On 10/23/2013 9:10 PM, Jayadevan M wrote:

I went through
http://www.postgresql.org/docs/9.3/static/continuous-archiving.html
and set up the archiving process. With this approach, if my database
crashes after a couple of weeks after the base backup is taken,
recovering would mean replaying the WAL logs for about 2 weeks, right?
To avoid that, what is the standard process followed - take a base
backup every day or once a week?

before you decide on what interval is appropriate for new base backups,
its probably a good idea to test how long the restore actually takes on
your hardware, with your WAL volume... then decide. restoring the
base backup files takes some time, then playing the WAL takes more time,
you need to decide what your acceptable tolerance for restore time is,
and decide on backup intervals appropriately.

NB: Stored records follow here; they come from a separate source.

/-- R19, R75 to R80, R82, R85, R89, R91, R94, R95: the PD timers, each where its wait is under way. -/
def Obligations.PdTimers : Prop :=
  (∀ (s : State) (p : PodIx), s.works (podDom p) →
    ((s.hub.pde p).state = .transition → (s.hub.pde p).converterAsked = true →
      exec (.regulatorConfirmTimeout p) s = .next (s.put ((s.hub.quiet.pdEvt p 19).pdHardReset p 0x12 2 true))) ∧
    ((s.hub.pde p).reoffer = true → (s.hub.pde p).state = .ready → (s.hub.pde p).roleSrc = true →
      exec (.reofferTimer p) s = .next (s.put (s.hub.quiet.pdSendCaps p))) ∧
    ((s.hub.pde p).sinkTxNg = true → (s.hub.pde p).state = .ready → (s.hub.pde p).pendAlert = false → (s.hub.pde p).pendCaps = true →
      s.hub.authOpen p = false →
      exec (.sinkTxExpiry p) s = .next (s.put ((s.hub.quiet.vconnPlan p).pdOffer p))) ∧
    ((s.hub.pde p).contract.ctype = 2 → (s.hub.pde p).roleSrc = true →
      exec (.ppsTimeout p) s = .next (s.put (s.hub.quiet.pdViolHard p 7 0))) ∧
    ((s.hub.pde p).eprMode = true → exec (.eprKeepaliveTimeout p) s = .next (s.put (s.hub.quiet.pdViolHard p 6 0))) ∧
    ((s.hub.pde p).swap = .awaitPsRdy → exec (.vconnSwapTimeout p) s = .next (s.put (s.hub.quiet.pdViolHard p 8 0))) ∧
    ((s.hub.pde p).await = .softReset → exec (.softResetAcceptTimeout p) s = .next (s.put (s.hub.quiet.pdViolHard p 4 0))) ∧
    ((s.hub.pde p).await = .request → (s.hub.pde p).contract.ctype ≠ 0 →
      exec (.noRequestTimeout p) s = .next (s.put (s.hub.quiet.pdViolHard p 5 0))) ∧
    ((s.hub.pde p).state = .sendCaps → (s.hub.pde p).madeExplicit = false → (s.hub.pde p).capsCount < 50 →
      exec (.sendSourceCapTimer p) s = .next (s.put (s.hub.quiet.pdSendCaps p))) ∧
    ((s.hub.pde p).state = .sendCaps → (s.hub.pde p).madeExplicit = false → 50 ≤ (s.hub.pde p).capsCount →
      exec (.sendSourceCapTimer p) s = .next (s.put (s.hub.quiet.modPde p fun e => { e with state := .noPd, await := .nothing }))) ∧
    ((s.hub.pde p).state = .hardReset →
      exec (.psHardResetExpiry p) s = .next (s.put
        ((s.hub.quiet.modPde p fun e => { e with state := .hardResetRecover }).vbRequestOff (podPath p)))) ∧
    ((s.hub.pde p).roleSrc = true → (s.hub.tc p).srcAttached = true → (s.hub.pde p).state = .hardResetRecover →
      s.hub.quiet.consShed (podPath p) = false →
      exec (.srcRecoverExpiry p) s = .next (s.put (s.hub.quiet.pdRestart p))) ∧
    ((s.hub.tc p).state = .attachedSnk → (s.hub.pde p).state = .hardResetRecover →
      exec (.sinkVbusReturnTimeout p) s = .next (s.put (s.hub.quiet.typecDetach p 0 0 none))) ∧
    ((s.hub.pde p).contract.ctype ≠ 0 →
      exec (.violQuietExpiry p) s = .next (s.put (s.hub.quiet.modPde p fun e => { e with srRun := 0, hrRun := 0 }))) ∧
    (∀ f, (s.hub.pde p).state ≠ .disabled →
      exec (.pdCrcError p f) s = .next (s.put
        ((s.hub.quiet.bump (cntPd p 2)).captureMsg p 0x24 0 false f.retries f.header f.words))) ∧
    (s.hub.pdActive p = true → exec (.transmitFailure p 13) s = .next (s.put ((s.hub.quiet.captureFail p 13).pdViolHard p 4 13))) ∧
    (s.hub.pdActive p = true → exec (.transmitFailure p 4) s = .next (s.put ((s.hub.quiet.captureFail p 4).pdViolSoft p 3 4))) ∧
    ((s.hub.pde p).state ≠ .disabled → (s.hub.tc p).attached = true →
      exec (.hardResetReceived p) s = .next (s.put
        (((((s.hub.quiet.captureReset p 0x22).pdResetAll p false 2).modPde p fun e =>
          { e with hrRun := min 15 (e.hrRun + 1) }).pdResetNote p false
            ((((s.hub.quiet.captureReset p 0x22).pdResetAll p false 2).modPde p fun e =>
              { e with hrRun := min 15 (e.hrRun + 1) }).pde p).lastViol).pdRunLimit p))) ∧
    (∀ u, podUp p = some u → (s.hub.pde p).await = .drSwap →
      exec (.drSwapResponseTimeout p) s = .next (s.put
        (((s.hub.quiet.modPde p fun e => { e with drWaits := 0 }).upRefused u).pdReady p))) ∧
    (∀ u, podUp p = some u → (s.hub.pde p).drWaiting = true → (s.hub.pde p).state = .ready → (s.hub.pde p).roleSrc = true →
      (s.hub.pde p).dfp = true → (s.hub.pde p).contract.ctype ≠ 0 → s.hub.upsel.refused[u] = false →
      exec (.drSwapWaitRetry p) s = .next (s.put
        ((s.hub.quiet.modPde p fun e => { e with drWaiting := false, state := .drSwap, await := .drSwap }).pdCtl p .drSwap)))) ∧
  (∀ (s : State),
    (∀ (p : PodIx), s.works (podDom p) →
      exec (.drSwapResponseTimeout p) s = .next (s.put (s.hub.quiet.drSwapNo p)) ∧
      exec (.srcTransitionExpiry p) s = .next (s.put (s.hub.quiet.pdSrcTransition p)) ∧
      exec (.sinkTxExpiry p) s = .next (s.put (s.hub.quiet.pdSinkTx p)) ∧
      exec (.hardResetReceived p) s = .next (s.put (s.hub.quiet.pdResetReceived p)) ∧
      exec (.psHardResetExpiry p) s = .next (s.put (s.hub.quiet.pdPsReset p)) ∧
      exec (.srcRecoverExpiry p) s = .next (s.put (s.hub.quiet.pdSrcRecover p)) ∧
      exec (.sendSourceCapTimer p) s = .next (s.put (s.hub.quiet.capsTimer p)) ∧
      (∀ (header : BitVec 16), exec (.transmitFailure p header) s = .next (s.put (s.hub.quiet.pdTxFail p header)))))

/-- R84 to R87, R92, R93: cable discovery, VCONN swaps and the cascade probe. -/
def Obligations.CableVconnProbe : Prop :=
  (∀ (s : State) (p : PodIx) (f : PdFrame), s.works (podDom p) → (s.hub.pde p).state ≠ .disabled →
    let g := s.hub.quiet.pdRx p f false
    ((s.hub.pde p).roleSrc = true → (s.hub.pde p).discDone = false → (s.hub.pde p).cable = .idle → (s.hub.tc p).vconnOn = true →
      exec (.cableDiscoveryStart p) s = .next (s.put ((s.hub.quiet.modPde p fun e =>
        { e with attempts := e.attempts + 1, cable := .asked }).pdSend p .vdm true [s.hub.quiet.vdmHead p 0xFF00 0 0 1]))) ∧
    ((s.hub.pde p).cable = .silent → (s.hub.pde p).attempts ≤ s.hub.cblRetry p → (s.hub.pde p).roleSrc = true →
      (s.hub.tc p).vconnOn = true →
      exec (.cableDiscoveryRetry p) s = .next (s.put ((s.hub.quiet.modPde p fun e => { e with pendCable := true }).pdTxPlan p))) ∧
    ((s.hub.pde p).cable = .busy → (s.hub.tc p).vconnOn = true → (s.hub.pde p).state = .cableDisc →
      exec (.cableDiscoveryRetry p) s = .next (s.put ((s.hub.quiet.modPde p fun e =>
        { e with attempts := e.attempts + 1, cable := .asked }).pdSend p .vdm true [s.hub.quiet.vdmHead p 0xFF00 0 0 1]))) ∧
    ((s.hub.pde p).cable = .asked → (s.hub.pde p).state = .cableDisc → (s.hub.pde p).discDone = false →
      exec (.cableDiscoveryTimeout p) s = .next (s.put
        ((s.hub.quiet.modPde p fun e => { e with discDone := true, cable := .silent }).pdSendCaps p))) ∧
    ((s.hub.pde p).cable = .asked → (s.hub.pde p).discDone = false →
      exec (.cableIdentityResponse p f .busy) s = .next (s.put ((s.hub.quiet.pdRx p f true).modPde p fun e =>
        { e with attempts := e.attempts - 1, cable := .busy }))) ∧
    ((s.hub.pde p).cable = .asked → ∀ five v epr act, exec (.cableIdentityResponse p f (.ack five v epr act)) s = .next (s.put
      (let k := (s.hub.quiet.pdRx p f true).modPde p fun e =>
         { e with emarked := true, discDone := true, iCbl := if five then 2 else 1, vCbl := v.val, eprCable := epr, activeCbl := act }
       ((k.pdEvt p 15).raise (srcPd p) 0x2040 1 (le32 (k.pde p).cableWord)).cableEnded p .answered true (s.hub.pde p).discDone))) ∧
    (s.hub.pdActive p = true → (s.hub.pde p).state = .ready → s.hub.vconnSwapEn p = true → (s.hub.tc p).vconnOc = false →
      exec (.vconnSwapReceived p f) s = .next (s.put
        (((g.modPde p fun e => { e with swap := .byPartner, swapOwn := false }).pdCtl p .accept).vconnRun p))) ∧
    (s.hub.pdActive p = true → (s.hub.pde p).state = .ready → s.hub.vconnSwapEn p = false →
      exec (.vconnSwapReceived p f) s = .next (s.put (g.pdCtl p .reject))) ∧
    ((s.hub.pde p).state = .ready → (s.hub.pde p).pendVconn = true → (s.hub.pde p).roleSrc = false →
      exec (.vconnSwapSend p) s = .next (s.put ((s.hub.quiet.modPde p fun e => { e with pendVconn := false }).vconnNow p))) ∧
    ((s.hub.pde p).vcWaiting = true →
      exec (.vconnSwapWaitRetry p) s = .next (s.put ((s.hub.quiet.modPde p fun e => { e with vcWaiting := false }).vconnNow p))) ∧
    ((s.hub.pde p).vconnRetry = true →
      exec (.vconnCollisionRetry p) s = .next (s.put
        ((s.hub.quiet.modPde p fun e => { e with vconnRetry := false, vcRetried := true }).vconnNow p))) ∧
    ((s.hub.pde p).state = .ready → (s.hub.pde p).roleSrc = false → s.hub.vconnDue p = true →
      s.hub.quiet.vconnNow p = (s.hub.quiet.modPde p fun e =>
        { e with state := .vconnSwap, await := .vconnSwap, swap := .byPod, swapOwn := true
                 vconnAsked := e.vconnAsked || !e.cmdVconn, vcTaken := e.vcTaken || e.cmdVconn, pendVconn := false, vcWaiting := false }).pdCtl p .vconnSwap) ∧
    (s.hub.pdActive p = true → (s.hub.pde p).dfp = true → ∀ svid mode,
      exec (.vdmEnterModeReceived p f svid mode) s = .next (s.put (g.vdmSend p svid.toNat mode 2 4 []))) ∧
    (s.hub.pdActive p = true → (s.hub.pde p).dfp = false → s.hub.casEn p = true → g.csbAccepts p = true →
      exec (.vdmEnterModeReceived p f 0x2F7A 1) s = .next (s.put
        (((g.modPde p fun e => { e with enterAcked := true }).csbSetRole 1).vdmSend p 0x2F7A 1 1 4 []))) ∧
    ((s.hub.pde p).enterAcked = true →
      exec (.enterModeAckGoodcrc p) s = .next (s.put (s.hub.quiet.pdCasEnter p))) ∧
    (s.hub.pdActive p = true → (s.hub.pde p).state = .vdmDisc → (s.hub.pde p).probe = .identity →
      exec (.vdmResponseReceived p f (.identity true)) s = .next (s.put
        ((g.modPde p fun e => { e with probe := .svids, busy := 0 }).probeSend p))) ∧
    (s.hub.pdActive p = true → (s.hub.pde p).state = .vdmDisc → (s.hub.pde p).probe = .enter →
      exec (.vdmResponseReceived p f .entered) s = .next (s.put ((g.pdCasEnter p).probeEnd p))) ∧
    (0 < (s.hub.pde p).busy → (s.hub.pde p).probe = .svids → (s.hub.pde p).state = .ready → (s.hub.pde p).probeDue = false →
      exec (.vdmBusyRetry p) s = .next (s.put
        ((s.hub.quiet.modPde p fun e => { e with state := .vdmDisc, probeDue := false }).vdmSend p 0xFF00 0 0 2 []))) ∧
    ((s.hub.pde p).probe = .svids → (s.hub.pde p).state = .vdmDisc →
      exec (.vdmResponseTimeout p) s = .next (s.put
        ((s.hub.quiet.modPde p fun e => { e with probe := .ended, vdo := none, busy := 0 }).pdReady p)))) ∧
  (∀ (s : State),
    (∀ (p : PodIx), s.works (podDom p) →
      exec (.cableDiscoveryStart p) s = .next (s.put (s.hub.quiet.cableFirst p)) ∧
      exec (.cableDiscoveryRetry p) s = .next (s.put (s.hub.quiet.cableAgain p)) ∧
      exec (.vdmBusyRetry p) s = .next (s.put (s.hub.quiet.probeRetry p)) ∧
      ((s.hub.pde p).state ≠ .disabled → ∀ (f : PdFrame) (a : CableAnswer),
        exec (.cableIdentityResponse p f a) s = .next (s.put ((s.hub.quiet.pdRx p f true).cableAnswer p a))) ∧
      ((s.hub.pde p).cable = .asked → (s.hub.pde p).state ≠ .disabled →
        exec (.cableDiscoveryTimeout p) s = .next (s.put
          (s.hub.quiet.cableEnded p .silent false (s.hub.pde p).discDone))) ∧
      ((s.hub.pde p).probe ≠ .idle → (s.hub.pde p).probe ≠ .ended → (s.hub.pde p).probeWaits = false →
        exec (.vdmResponseTimeout p) s = .next (s.put (s.hub.quiet.probeEnd p)))) ∧
    (∀ (p : PodIx), s.hears p →
      (∀ (f : PdFrame), exec (.vconnSwapReceived p f) s = .next (s.put ((s.hub.quiet.pdRx p f false).vconnReceived p))) ∧
      (∀ (f : PdFrame) (svid : BitVec 16) (mode : Nat), exec (.vdmEnterModeReceived p f svid mode) s =
        .next (s.put ((s.hub.quiet.pdRx p f false).enterModeReceived p svid.toNat mode))) ∧
      (∀ (f : PdFrame) (a : VdmAnswer), exec (.vdmResponseReceived p f a) s =
        .next (s.put ((s.hub.quiet.pdRx p f false).probeAnswer p a)))))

I like to keep two sets of base backups with their WAL logs, so I wait
til the newest is done before purging the one done two intervals ago.

--
john r pierce 37N 122W
somewhere on the middle of the left coast

--
Sent via pgsql-general mailing list (pgsql-general@postgresql.org)
To make changes to your subscription:
http://www.postgresql.org/mailpref/pgsql-general

#3Jeff Janes
jeff.janes@gmail.com
In reply to: Jayadevan M (#1)
Re: PostgreSQL Point In Time Recovery

On Wed, Oct 23, 2013 at 9:10 PM, Jayadevan M <maymala.jayadevan@gmail.com>wrote:

Hi,
I went through
http://www.postgresql.org/docs/9.3/static/continuous-archiving.html
and set up the archiving process. With this approach, if my database
crashes after a couple of weeks after the base backup is taken, recovering
would mean replaying the WAL logs for about 2 weeks, right? To avoid that,
what is the standard process followed - take a base backup every day or
once a week?
Regards,
Jayadevan

I restore from my base backup plus WAL quite often. It is how I get a
fresh dev or test instance when I want one. (It is also how I have
confidence that everything is working well and that I know what I'm doing
should the time come to do a real restore). When that starts to take an
annoyingly long time, I run a new base backup. How often that is, can be
anywhere from days to months, depending on what's going on in the database.

Cheers,

Jeff

#4John R Pierce
pierce@hogranch.com
In reply to: Jeff Janes (#3)
Re: PostgreSQL Point In Time Recovery

On 10/24/2013 9:47 AM, Jeff Janes wrote:

I restore from my base backup plus WAL quite often. It is how I get a
fresh dev or test instance when I want one. (It is also how I have
confidence that everything is working well and that I know what I'm
doing should the time come to do a real restore). When that starts to
take an annoyingly long time, I run a new base backup. How often that
is, can be anywhere from days to months, depending on what's going on
in the database.

hey, silly idea formed on half a cup of coffee.... if that base backup
is in the form of a copy of the data directory (as opposed to tar.gz or
something), could you 'update' it by pointing an instance of postgres at
it, and then playing the WAL archive into it, then shutting that
instance down? or would it be impossible to synchronize the ongoing
new WAL's from the master with the timeline of this?

--
john r pierce 37N 122W
somewhere on the middle of the left coast

--
Sent via pgsql-general mailing list (pgsql-general@postgresql.org)
To make changes to your subscription:
http://www.postgresql.org/mailpref/pgsql-general

#5Alan Hodgson
ahodgson@simkin.ca
In reply to: John R Pierce (#4)
Re: PostgreSQL Point In Time Recovery

On Thursday, October 24, 2013 11:31:38 AM John R Pierce wrote:

On 10/24/2013 9:47 AM, Jeff Janes wrote:

I restore from my base backup plus WAL quite often. It is how I get a
fresh dev or test instance when I want one. (It is also how I have
confidence that everything is working well and that I know what I'm
doing should the time come to do a real restore). When that starts to
take an annoyingly long time, I run a new base backup. How often that
is, can be anywhere from days to months, depending on what's going on
in the database.

hey, silly idea formed on half a cup of coffee.... if that base backup
is in the form of a copy of the data directory (as opposed to tar.gz or
something), could you 'update' it by pointing an instance of postgres at
it, and then playing the WAL archive into it, then shutting that
instance down? or would it be impossible to synchronize the ongoing
new WAL's from the master with the timeline of this?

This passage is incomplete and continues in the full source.